▸ **What is required**:
Copy out exactly the lines below that run from the one holding "-- ==== Sys2Proof/Machine/Data.lean" to the one holding "fields (R8) -/", keeping both of those lines and no others.

Entries taken from a collection
Content starts

/-- States that meet the hypotheses of CurtainIsTested. -/
theorem test_meets_CurtainIsTested :
    (∃ (s : State) (d : DIx), s.Inv ∧ s.on d = true ∧ s.hasLc d = true ∧ s.flag (F.LC_CFG_LC_TYPE d) = false ∧ s.flag (F.PD_STATUS_LC_FAULT d) = false) ∧
    (∃ (s : State) (d : DIx), s.on d = true ∧ s.hasLc d = true ∧ s.flag (F.LC_CFG_LC_TYPE d) = true ∧ (s.prot d).lcKind = 2 ∧ s.flag (F.PD_STATUS_OSSD1 d) = true) ∧
    (∃ (s : State) (d : DIx) (t0 : Nat), s.on d = true ∧ s.hasLc d = true ∧ s.flag (F.LC_CFG_LC_TYPE d) = false ∧ (s.prot d).lcDiff = some t0 ∧ t0 + s.lcDisc d < s.now ∧ s.flag (F.PD_STATUS_LC_FAULT d) = false) ∧
    (∃ (s : State) (d : DIx), s.on d = true ∧ s.hasLc d = true ∧ s.flag (F.LC_CFG_LC_TYPE d) = true ∧ s.flag (F.PD_STATUS_LC_TESTING d) = false) ∧
    (∃ (s : State) (d : DIx), s.on d = true ∧ (s.prot d).lcKind = 1 ∧ s.ran (s.prot d).lcTestAt (s.rd (F.LC_CFG_LC_TEST_RESP d)) = true) ∧
    (∃ (s : State) (d : DIx), s.on d = true ∧ (s.prot d).lcKind = 2 ∧ s.ran (s.prot d).lcOffSince 200 = true) ∧
    (∃ (s : State) (d : DIx), s.on d = true ∧ s.hasLc d = true ∧ s.flag (F.LC_CFG_LC_TYPE d) = true ∧ s.inRun = true ∧ s.lcLate d = true ∧ s.flag (F.PD_STATUS_LC_FAULT d) = false) :=
  ⟨⟨(((((W.setF (F.PD_STATUS_LC_FAULT 3) false).setF (F.PD_STATUS_OSSD1 3) false).setF (F.OBST_CFG_LC_EN 3) true).setF (F.LC_CFG_LC_TYPE 3) false) : State), 3, inv_of (by decide +kernel), by decide +kernel⟩,
   ⟨(let d : DIx := 3; ((((((W.setF (F.PD_STATUS_OSSD1 3) true).setF (F.PD_STATUS_LC_TESTING 3) true).setF (F.OBST_CFG_LC_EN 3) true).setF (F.LC_CFG_LC_TYPE 3) true)).modProt d (fun h => { h with lcKind := 2 })) : State), 3, by decide +kernel⟩,
   ⟨(let d : DIx := 3; (((((W.setF (F.PD_STATUS_LC_FAULT 3) false).setF (F.OBST_CFG_LC_EN 3) true).setF (F.LC_CFG_LC_TYPE 3) false)).modProt d (fun h => { h with lcDiff := some 0 })) : State), 3, 0, by decide +kernel⟩,
   ⟨((((W.setF (F.PD_STATUS_LC_TESTING 3) false).setF (F.OBST_CFG_LC_EN 3) true).setF (F.LC_CFG_LC_TYPE 3) true) : State), 3, by decide +kernel⟩,
   ⟨(let d : DIx := 3; (((((W.setF (F.PD_STATUS_LC_TESTING 3) true).setF (F.OBST_CFG_LC_EN 3) true).setF (F.LC_CFG_LC_TYPE 3) true)).modProt d (fun h => { h with lcKind := 1, lcTestAt := some 0, lcOffSince := some 0 })) : State), 3, by decide +kernel⟩,
   ⟨(let d : DIx := 3; (((((W.setF (F.PD_STATUS_LC_TESTING 3) true).setF (F.OBST_CFG_LC_EN 3) true).setF (F.LC_CFG_LC_TYPE 3) true)).modProt d (fun h => { h with lcKind := 2, lcTestAt := some 0, lcOffSince := some 0 })) : State), 3, by decide +kernel⟩,
   ⟨(let d : DIx := 3; ((((((W.setF (F.PD_STATUS_LC_FAULT 3) false).setF (F.OBST_CFG_LC_EN 3) true).setF (F.LC_CFG_LC_TYPE 3) true) |> fun (x : State) => { x with now := 10^15 })).modProt d (fun h => { h with lcPassAt := some 0 })) : State), 3, by decide +kernel⟩⟩

/-- States that meet the hypotheses of SuppliesClampsAndLimpHome. -/
theorem test_meets_SuppliesClampsAndLimpHome :
    (∃ (s : State) (d : DIx) (st : Fin 3), s.alive = true ∧ s.present d = true ∧ st.val ≠ s.rd (F.FSUP_STATE d) ∧ (¬ (s.rd (F.FSUP_STATE d) = 2 ∧ st = 1))) ∧
    (∃ (s : State) (d : DIx) (st : Fin 3), s.Inv ∧ s.present d = true ∧ (st.val = s.rd (F.FSUP_STATE d) ∨ (s.rd (F.FSUP_STATE d) = 2 ∧ st = 1))) ∧
    (∃ (s : State) (d : DIx) (st : Fin 3) (k : KIx), s.alive = false ∧ s.present d = true ∧ s.rd (F.FSUP_STATE d) = 0 ∧ st ≠ 0 ∧ (s.chan d k).limp = true ∧ s.flag (F.CH_STATUS_CMD d k) = true ∧ (s.rd (F.CH_STATUS_STATE d k) = chInrush ∨ s.rd (F.CH_STATUS_STATE d k) = chOn)) ∧
    (∃ (s : State) (j : JIx) (d : DIx), s.alive = true ∧ (s.asic j.val).lostSince = none ∧ (s.asic j.val).pulseOk = false ∧ (s.asic j.val).pulseSince + msT 1 ≤ s.now ∧ s.flag (F.FIO_STATUS_LINK_OK j.val) = true ∧ d.val / 6 = j.val) ∧
    (∃ (s : State) (j : JIx) (d : DIx), s.alive = true ∧ (s.asic j.val).lostSince = none ∧ (s.asic j.val).pulseOk = false ∧ (s.asic j.val).pulseSince + msT 1 ≤ s.now ∧ s.flag (F.FIO_STATUS_LINK_OK j.val) = false ∧ d.val / 6 = j.val) ∧
    (∃ (s : State) (j : JIx), s.alive = true ∧ (s.asic j.val).armed = false ∧ (s.asic j.val).pulseOk = true ∧ (s.asic j.val).pulseSince + msT 10 ≤ s.now ∧ s.flag (F.FIO_STATUS_LINK_OK j.val) = true) ∧
    (∃ (s : State) (d : DIx) (k : KIx) (cur : List Nat), s.present d = true ∧ (cur.foldl (clampStep (clampBudget k) (s.chan d k).bkt) ((s.chan d k).buckets, false)).2 = true ∧ s.rd (F.CH_STATUS_STATE d k) ≠ chLocked) ∧
    (∃ (s : State) (d : DIx) (k : KIx) (cur : List Nat), s.Inv ∧ s.present d = true ∧ (cur.foldl (clampStep (clampBudget k) (s.chan d k).bkt) ((s.chan d k).buckets, false)).2 = false) ∧
    (∃ (s : State) (d : DIx) (k : KIx), s.Inv ∧ s.present d = true ∧ (s.chan d k).last + 10000000 ≤ s.now) ∧
    (∃ (s : State) (i : IIx), s.Inv ∧ s.lhChan i.val = none) ∧
    (∃ (s : State) (i : IIx) (d : DIx) (k : KIx), s.lhChan i.val = some (d, k) ∧ (s.chan d k).limp = true ∧ s.present d = true) :=
  ⟨⟨((W.wr (F.FSUP_STATE 3) (0)) : State), 3, 2, by decide +kernel⟩,
   ⟨((W.wr (F.FSUP_STATE 3) (2)) : State), 3, 1, inv_of (by decide +kernel), by decide +kernel⟩,
   ⟨(let d : DIx := 3; let k : KIx := 2; (let s0 : State := (((((W.wr (F.FSUP_STATE 3) (0)).wr (F.CH_STATUS_STATE 3 2) (chOn)).setF (F.CH_STATUS_CMD 3 2) true)).modCh d k (fun h => { h with limp := true })); { s0 with rail := false }) : State), 3, 1, 2, by decide +kernel⟩,
   ⟨((W.setF (F.FIO_STATUS_LINK_OK 0) true).modAsic 0 (fun a => { a with pulseOk := false, lostSince := none, pulseSince := 0 }) : State), 0, 3, by decide +kernel⟩,
   ⟨((W.setF (F.FIO_STATUS_LINK_OK 0) false).modAsic 0 (fun a => { a with pulseOk := false, lostSince := none, pulseSince := 0 }) : State), 0, 3, by decide +kernel⟩,
   ⟨((W.setF (F.FIO_STATUS_LINK_OK 0) true).modAsic 0 (fun a => { a with pulseOk := true, armed := false, pulseSince := 0 }) : State), 0, by decide +kernel⟩,
   ⟨((W.wr (F.CH_STATUS_STATE 3 2) (chOn)) : State), 3, 2, [10000000], by decide +kernel⟩,
   ⟨((W.wr (F.CH_STATUS_STATE 3 2) (chOn)) : State), 3, 2, [100], inv_of (by decide +kernel), by decide +kernel⟩,
   ⟨W, 3, 2, inv_of (by decide +kernel), by decide +kernel⟩,
   ⟨W, 5, inv_of (by decide +kernel), by decide +kernel⟩,
   ⟨(let d : DIx := 3; let k : KIx := 2; (((let s0 : State := W; ({ s0.wr (F.LH_CFG_CH 5) 21 with img := { s0.img with loaded := true } } : State))).modCh d k (fun h => { h with limp := true }))|>.wr (F.LH_CFG_CH 5) 20 : State), 5, 3, 2, by decide +kernel⟩⟩
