-- ==== Sys2Proof/Machine/Data.lean ====
section
/-!
DEFINITION. The named operations over the plain data of the state: sparse tables, byte memories, bit fields and
saturating counts.
-/
namespace Sys2Proof.Machine

/-! ### Bit fields (R8) -/

/-- name[hi:lo] of a little-endian word (R8). -/
def bits (v hi lo : Nat) : Nat := (v >>> lo) % 2 ^ (hi + 1 - lo)

/-- One bit of a word. -/
def bit (v i : Nat) : Bool := (v >>> i) % 2 = 1

/-- `v` placed at bit `lo` of a record, cut to `w` bits (R8). -/
def put (lo w v : Nat) : Nat := (v % 2 ^ w) <<< lo

/-- A Boolean as a one-bit field. -/
def b2n (b : Bool) : Nat := if b then 1 else 0

/-- `a` raised by `d`, saturating at the largest `w`-bit value. -/
def satAdd (w a d : Nat) : Nat := if a + d < 2 ^ w then a + d else 2 ^ w - 1

/-- Bytes `n` of a byte string held little-endian, from byte `i`. -/
def bytesAt (v i n : Nat) : Nat := (v >>> (8 * i)) % 2 ^ (8 * n)

/-- `n` low bits of `v` read as a two's-complement number, as a 64-bit word. -/
def sext (n v : Nat) : BitVec 64 := (BitVec.ofNat n v).signExtend 64

/-- The number of ones of the low `n` bits. -/
def popCount : Nat → Nat → Nat
  | 0, _ => 0
  | n + 1, v => v % 2 + popCount n (v / 2)

/-! ### Sparse tables -/

/-- The entry of key `k`. -/
def kget {α : Type} (k : Nat) : KV α → Option α
  | [] => none
  | (j, v) :: t => if j = k then some v else kget k t

/-- Sets the entry of key `k`, keeping the keys strictly rising. -/
def kset {α : Type} (k : Nat) (v : α) : KV α → KV α
  | [] => [(k, v)]
  | (j, w) :: t => if j = k then (k, v) :: t else if k < j then (k, v) :: (j, w) :: t else (j, w) :: kset k v t

/-- Removes the entry of key `k`. -/
def kdel {α : Type} (k : Nat) : KV α → KV α
  | [] => []
  | (j, w) :: t => if j = k then kdel k t else (j, w) :: kdel k t

/-- The keys strictly rise. -/
def kwf {α : Type} : KV α → Bool
  | [] => true
  | [_] => true
  | (a, _) :: (b, w) :: t => decide (a < b) && kwf ((b, w) :: t)

/-- Applies a function to every entry. -/
def kmap {α : Type} (f : Nat → α → α) (m : KV α) : KV α := m.map fun p => (p.1, f p.1 p.2)

/-- Keeps the entries that meet a test. -/
def kfilter {α : Type} (f : Nat → α → Bool) (m : KV α) : KV α := m.filter fun p => f p.1 p.2

/-- The number of entries that meet a test. -/
def kcount {α : Type} (f : Nat → α → Bool) (m : KV α) : Nat := (kfilter f m).length

/-- The lowest number from `i` that is no key, searching `fuel` numbers. -/
def kfree {α : Type} (m : KV α) : Nat → Nat → Option Nat
  | 0, _ => none
  | fuel + 1, i => if (kget i m).isNone then some i else kfree m fuel (i + 1)

/-! ### Byte memories -/

/-- What a byte that no entry lists reads as. DESIGN CHOICE (log 1): 0. -/
def memDefault : Byte := 0

/-- One byte. -/
def mget (m : Mem) (a : Nat) : Byte := (kget a m).getD memDefault

/-- Writes one byte, keeping the canonical form. -/
def mset (m : Mem) (a : Nat) (b : Byte) : Mem := if b = memDefault then kdel a m else kset a b m

/-- The canonical form: addresses strictly rising, no entry equal to the default. -/
def Memory.wf (m : Mem) : Bool := kwf m && m.all fun c => c.2 != memDefault

/-- `n` bytes from `a`, little-endian (R8). -/
def mread (m : Mem) (a : Nat) : Nat → Nat
  | 0 => 0
  | n + 1 => (mget m a).toNat + 256 * mread m (a + 1) n

/-- Writes the low `n` bytes of `v` from `a`, little-endian (R8). -/
def mwrite (m : Mem) (a : Nat) : Nat → Nat → Mem
  | 0, _ => m
  | n + 1, v => mwrite (mset m a (BitVec.ofNat 8 v)) (a + 1) n (v / 256)

/-- Writes byte i of `v` for every mask bit i of the `n` low ones (R203, WR_PARTIAL). -/
def mwriteMask (m : Mem) (a : Nat) : Nat → Nat → Nat → Mem
  | 0, _, _ => m
  | n + 1, mask, v =>
    mwriteMask (if mask % 2 = 1 then mset m a (BitVec.ofNat 8 v) else m) (a + 1) n (mask / 2) (v / 256)

/-- Drops every byte of [a, a + n). -/
def mdrop (m : Mem) (a n : Nat) : Mem := m.filter fun c => c.1 < a || a + n ≤ c.1

/-- The bytes `new` where `mask` is set, else `old`, over `n` bytes. -/
def mergeBytes : Nat → Nat → Nat → Nat → Nat
  | 0, _, _, _ => 0
  | n + 1, mask, new, old =>
    (if mask % 2 = 1 then new % 256 else old % 256) + 256 * mergeBytes n (mask / 2) (new / 256) (old / 256)

/-- A mask of `n` ones from bit `i`. -/
def maskFrom (i n : Nat) : Nat := (2 ^ n - 1) <<< i

end Sys2Proof.Machine
end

Content ends

▸ **Solution to this problem**:
-- ==== Sys2Proof/Machine/Data.lean ====
section
/-!
DEFINITION. The named operations over the plain data of the state: sparse tables, byte memories, bit fields and
saturating counts.
-/
namespace Sys2Proof.Machine

/-! ### Bit fields (R8) -/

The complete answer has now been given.